Question 2. [6.5 pts, 4 parts] Suppose an analyst at Ottawa Hospital wants to compare the mean
per patient costs of diagnostic imaging (DI) between two campuses: Civic and General. This cost
would vary for each patient as the equipment and time a patient needs to be at the hospital varies.
The analyst looks at the data distribution of per patient cost at each campus and finds both data
distribution slightly skewed to the right. The analyst randomly selects the costs for 50 patients
from DI of Civic campus and 30 patients from DI of the General campus.

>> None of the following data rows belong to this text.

/-! ### The commands of the writer -/

/-- R241: WAIT_TIMER takes w + 2 clocks; 0x8B waits 13. -/
def Obligations.WaitTimerTakesItsClocks : Prop :=
  ∀ (w : BitVec 7) (s : State),
    decodeCommand (0x80#8 ||| w.setWidth 8) = .ok (.waitTimer w) ∧
    exec (.waitTimer w) s =
      .next { s with writer := { s.writer with ip := s.writer.ip + 1, time := s.writer.time + (w.toNat + 2) } } ∧
    byteClocks (0x80#8 ||| w.setWidth 8) = w.toNat + 2 ∧ byteClocks 0x8B#8 = 13

/-- R242, R247: WAIT_INDEX of 1 to 63 takes a drawn duration, whatever it is, and its accounted cost is 0; count 0
is the reserved byte 0x40, which faults. That the draw is numbered by `draws` is the model's choice (log 8). -/
def Obligations.WaitIndexTakesADraw : Prop :=
  ∀ (k : BitVec 6) (s : State),
    (k ≠ 0#6 →
      exec (.waitIndex k) s =
        .next { s with
          writer := { s.writer with
            ip := s.writer.ip + 1, time := s.writer.time + Config.indexWaitDuration s.draws },
          draws := s.draws + 1 } ∧
      byteClocks (0x40#8 ||| k.setWidth 8) = 0) ∧
    exec (.waitIndex 0#6) s = .fault (.reservedCommand 0x40#8)

/-- R243: STOP halts: the interpreter stays at it and nothing changes, so no later byte is executed. R243 says that
it halts and that `ip` stays; that a further writer step executes the STOP again and changes nothing is the model's
reading (log 14), and writer steps are inputs of the model (log 4). -/
def Obligations.StopHaltsTheWriter : Prop :=
  (∀ s : State, exec .stop s = .next s) ∧
  (∀ (n : Nat) (p : List Byte) (s : State), s.writer.program = some p → p[s.writer.ip]? = some 0x3F#8 →
    s.inputs = List.replicate n .writerStep → Sys2Proof.core.run n s = .next { s with inputs := [] })

/-- R244: WAIT_HSTMD takes a drawn duration, whatever it is. That the draw is numbered by `draws` is the model's
choice (log 8). -/
def Obligations.WaitHstmdTakesADraw : Prop :=
  ∀ s : State,
    decodeCommand 0x03#8 = .ok .waitHstmd ∧
    exec .waitHstmd s =
      .next { s with
        writer := { s.writer with
          ip := s.writer.ip + 1, time := s.writer.time + Config.hstmdWaitDuration s.draws },
        draws := s.draws + 1 }

/-- R245: TRANSITION records the time at which it starts with the gate, and takes one clock. -/
def Obligations.TransitionRecordsAnEvent : Prop :=
  ∀ s : State,
    decodeCommand 0x02#8 = .ok .transition ∧ byteClocks 0x02#8 = 1 ∧
    exec .transition s =
      .next { s with
        writer := ⟨s.writer.program, s.writer.ip + 1, s.writer.gate, s.writer.time + 1,
          s.writer.events ++ [(s.writer.time, s.writer.gate)]⟩ }

/-- R246: WR_GATE sets the gate to its bit and takes one clock. -/
def Obligations.WrGateSetsTheWritersGate : Prop :=
  ∀ (g : Gate) (s : State),
    decodeCommand 0x00#8 = .ok (.wrGate .read) ∧ decodeCommand 0x01#8 = .ok (.wrGate .write) ∧
    byteClocks 0x00#8 = 1 ∧ byteClocks 0x01#8 = 1 ∧
    exec (.wrGate g) s =
      .next { s with
        writer := ⟨s.writer.program, s.writer.ip + 1, g, s.writer.time + 1, s.writer.events⟩ }

/-! ### Encodings -/

/-- R92, R95: decode and encode agree on every well-formed instruction, every operand at every value. -/
def Obligations.DecodeOfEncodeIsTheInstruction : Prop :=
  ∀ i : Instr, i.wellFormed = true → decode (encode i) = .ok i

/-- R100: the command decoder, by ranges of bytes; each command byte is the encoding of what it decodes to (R95),
and no byte is both an operation code of R92 and a command (R99, DEDUCED, log 1). -/
def Obligations.CommandDecoderByRanges : Prop :=
  (∀ b : Byte,
    (0x80 ≤ b.toNat → decodeCommand b = .ok (.waitTimer (BitVec.ofNat 7 (b.toNat - 0x80)))) ∧
    (0x41 ≤ b.toNat → b.toNat ≤ 0x7F → decodeCommand b = .ok (.waitIndex (BitVec.ofNat 6 (b.toNat - 0x40)))) ∧
    (b.toNat = 0x3F → decodeCommand b = .ok .stop) ∧
    (b.toNat = 0x03 → decodeCommand b = .ok .waitHstmd) ∧
    (b.toNat = 0x02 → decodeCommand b = .ok .transition) ∧
    (b.toNat = 0x01 → decodeCommand b = .ok (.wrGate .write)) ∧
    (b.toNat = 0x00 → decodeCommand b = .ok (.wrGate .read)) ∧
    (b.toNat = 0x40 ∨ (0x04 ≤ b.toNat ∧ b.toNat ≤ 0x3E) → decodeCommand b = .error (.reservedCommand b))) ∧
  (∀ (b : Byte) (i : Instr), decodeCommand b = .ok i →
    encode i = .command b ∧ i.wellFormed = true ∧ opOf b = none)

/-- Words written out from R92 and R95, one or more for each family of the spec's operation and command files (the
CRC, the BitTrack, the lowering, the Track, the writer), decode to their instructions. That a bare table word which is an
operation code is read as a request is the model's reading (log 1), as are the operands it stands for (log 2); the
lowering's request is written out with its operands. -/
def Obligations.WordsOfEachFamilyDecode : Prop :=
  decodeTableWord 8 0b00010110 = some .crcRead ∧ decodeTableWord 8 0b00010100 = some .crcReset ∧
  decodeTableWord 8 0b00100000 = some .btReset ∧ decodeTableWord 8 0b00100101 = some .btRead ∧
  decode (.request ⟨0b00100100#8, [.num 400, .num 13]⟩) = .ok (.btToTrack 400 13) ∧
  decodeTableWord 8 0b00110100 = some .trEmitStop ∧ decodeTableWord 8 0b00110101 = some .trGetTime ∧
  decodeTableWord 8 0b10001011 = some (.waitTimer 11#7) ∧ decodeTableWord 8 0b01000010 = some (.waitIndex 2#6) ∧
  decodeTableWord 8 0b00111111 = some .stop ∧ decodeTableWord 8 0b00000001 = some (.wrGate .write)

/-- R93, R305: an undefined operation code, whatever its operands, answers INVALID_OPERATION with the code and
performs nothing else. The request reaches the block as the model's next input (log 4). -/
def Obligations.UndefinedCodesAnswerInvalidOperation : Prop :=
  ∀ (op : Byte) (operands : List Operand) (rest : List Input) (s : State),
    (op.toNat ≤ 0x0F ∨ (0x17 ≤ op.toNat ∧ op.toNat ≤ 0x1F) ∨ (0x26 ≤ op.toNat ∧ op.toNat ≤ 0x2F) ∨
      0x38 ≤ op.toNat) →
    s.inputs = .request ⟨op, operands⟩ :: rest →
    step s = .next { s with inputs := rest, response := some (.error (.invalidOperation op)) }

Q 2.a. [1 point] What do you think the data distribution look like for the histogram of the mean
costs of imaging at Civic campus? Justify your answer.
Q2.b. [2 points] Suppose the analyst’s calculations show that the mean cost of DI per patient at
Civic campus is 213 CAD with standard deviation of 25 CAD. What is the probability that mean
cost of DI for the 50 patients that are randomly selection is more than 205 CAD?
Q2.c. [2.5 points] Suppose the analyst uses the data from 30 patients randomly selected from
General campus and see the means of DI cost is 220 CAD with standard error of 28 CAD. What
is the probability that mean costs of DI for patients at General hospital is more than mean costs
of DI at Civic hospital (213 CAD)? For the purposes of answering this question you may assume
that 213 CAD is a constant.
Q2.d [1 point] What assumptions you made about data distribution in Q2.c to be able to solve
the question.
Question 3.[6 pts, 3 parts] In the recent U.S presidential election, 49.9% of voters in
Pennsylvania voted for Joe Biden (As of Saturday Nov 14th, 2020. This figure might change once
the ballot counting completes).
Q3.a. [2 points] What is the probability that in a group of randomly selected 1000 voters from
Pennsylvania, we find at least 500 voters who voted for Joe Biden?
Q3.b.[1 point] What assumptions did you make in order to proceed with calculations in Q3.a?
Q3.c. [3 points] What is the probability that in a group of randomly selected 1000 voters from
Pennsylvania, the proportion of individuals who voted for Joe Biden is between 0.5 and 0.51?